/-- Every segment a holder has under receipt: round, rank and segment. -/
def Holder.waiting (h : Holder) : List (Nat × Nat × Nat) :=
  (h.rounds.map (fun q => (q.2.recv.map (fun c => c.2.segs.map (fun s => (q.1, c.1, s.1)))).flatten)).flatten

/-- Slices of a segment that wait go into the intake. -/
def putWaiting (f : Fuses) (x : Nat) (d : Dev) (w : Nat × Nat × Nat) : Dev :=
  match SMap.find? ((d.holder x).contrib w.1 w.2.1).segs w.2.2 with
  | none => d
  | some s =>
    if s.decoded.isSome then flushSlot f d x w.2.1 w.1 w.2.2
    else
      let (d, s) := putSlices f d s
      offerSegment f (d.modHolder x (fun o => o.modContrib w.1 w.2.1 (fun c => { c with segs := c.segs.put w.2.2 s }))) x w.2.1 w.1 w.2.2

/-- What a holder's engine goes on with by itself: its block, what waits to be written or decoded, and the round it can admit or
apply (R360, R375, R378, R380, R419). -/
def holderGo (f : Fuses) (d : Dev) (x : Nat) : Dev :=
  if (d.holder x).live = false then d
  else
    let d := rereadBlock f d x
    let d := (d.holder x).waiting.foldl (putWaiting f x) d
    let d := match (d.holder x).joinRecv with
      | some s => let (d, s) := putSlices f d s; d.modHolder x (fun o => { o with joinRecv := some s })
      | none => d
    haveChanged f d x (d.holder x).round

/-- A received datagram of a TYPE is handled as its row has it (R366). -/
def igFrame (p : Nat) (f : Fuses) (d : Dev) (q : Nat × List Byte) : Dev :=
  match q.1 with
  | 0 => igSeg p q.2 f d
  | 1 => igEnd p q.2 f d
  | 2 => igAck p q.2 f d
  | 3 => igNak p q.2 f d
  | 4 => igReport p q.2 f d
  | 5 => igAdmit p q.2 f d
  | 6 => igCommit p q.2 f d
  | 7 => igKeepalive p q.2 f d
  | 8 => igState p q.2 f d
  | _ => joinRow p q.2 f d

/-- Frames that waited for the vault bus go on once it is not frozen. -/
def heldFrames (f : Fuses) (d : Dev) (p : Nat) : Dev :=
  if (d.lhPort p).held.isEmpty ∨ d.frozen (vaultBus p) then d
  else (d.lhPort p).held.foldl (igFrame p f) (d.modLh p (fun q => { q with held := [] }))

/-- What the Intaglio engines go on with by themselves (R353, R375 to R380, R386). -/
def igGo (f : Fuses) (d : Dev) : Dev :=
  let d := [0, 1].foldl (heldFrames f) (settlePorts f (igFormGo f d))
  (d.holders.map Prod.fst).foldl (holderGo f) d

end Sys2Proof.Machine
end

What is expected: Every line from the one containing "def heldFrames (f" to the final line of the listing above should be set down exactly, with nothing added.

Finished exercise:
def heldFrames (f : Fuses) (d : Dev) (p : Nat) : Dev :=
  if (d.lhPort p).held.isEmpty ∨ d.frozen (vaultBus p) then d
  else (d.lhPort p).held.foldl (igFrame p f) (d.modLh p (fun q => { q with held := [] }))

/-- What the Intaglio engines go on with by themselves (R353, R375 to R380, R386). -/
def igGo (f : Fuses) (d : Dev) : Dev :=
  let d := [0, 1].foldl (heldFrames f) (settlePorts f (igFormGo f d))
  (d.holders.map Prod.fst).foldl (holderGo f) d

end Sys2Proof.Machine
end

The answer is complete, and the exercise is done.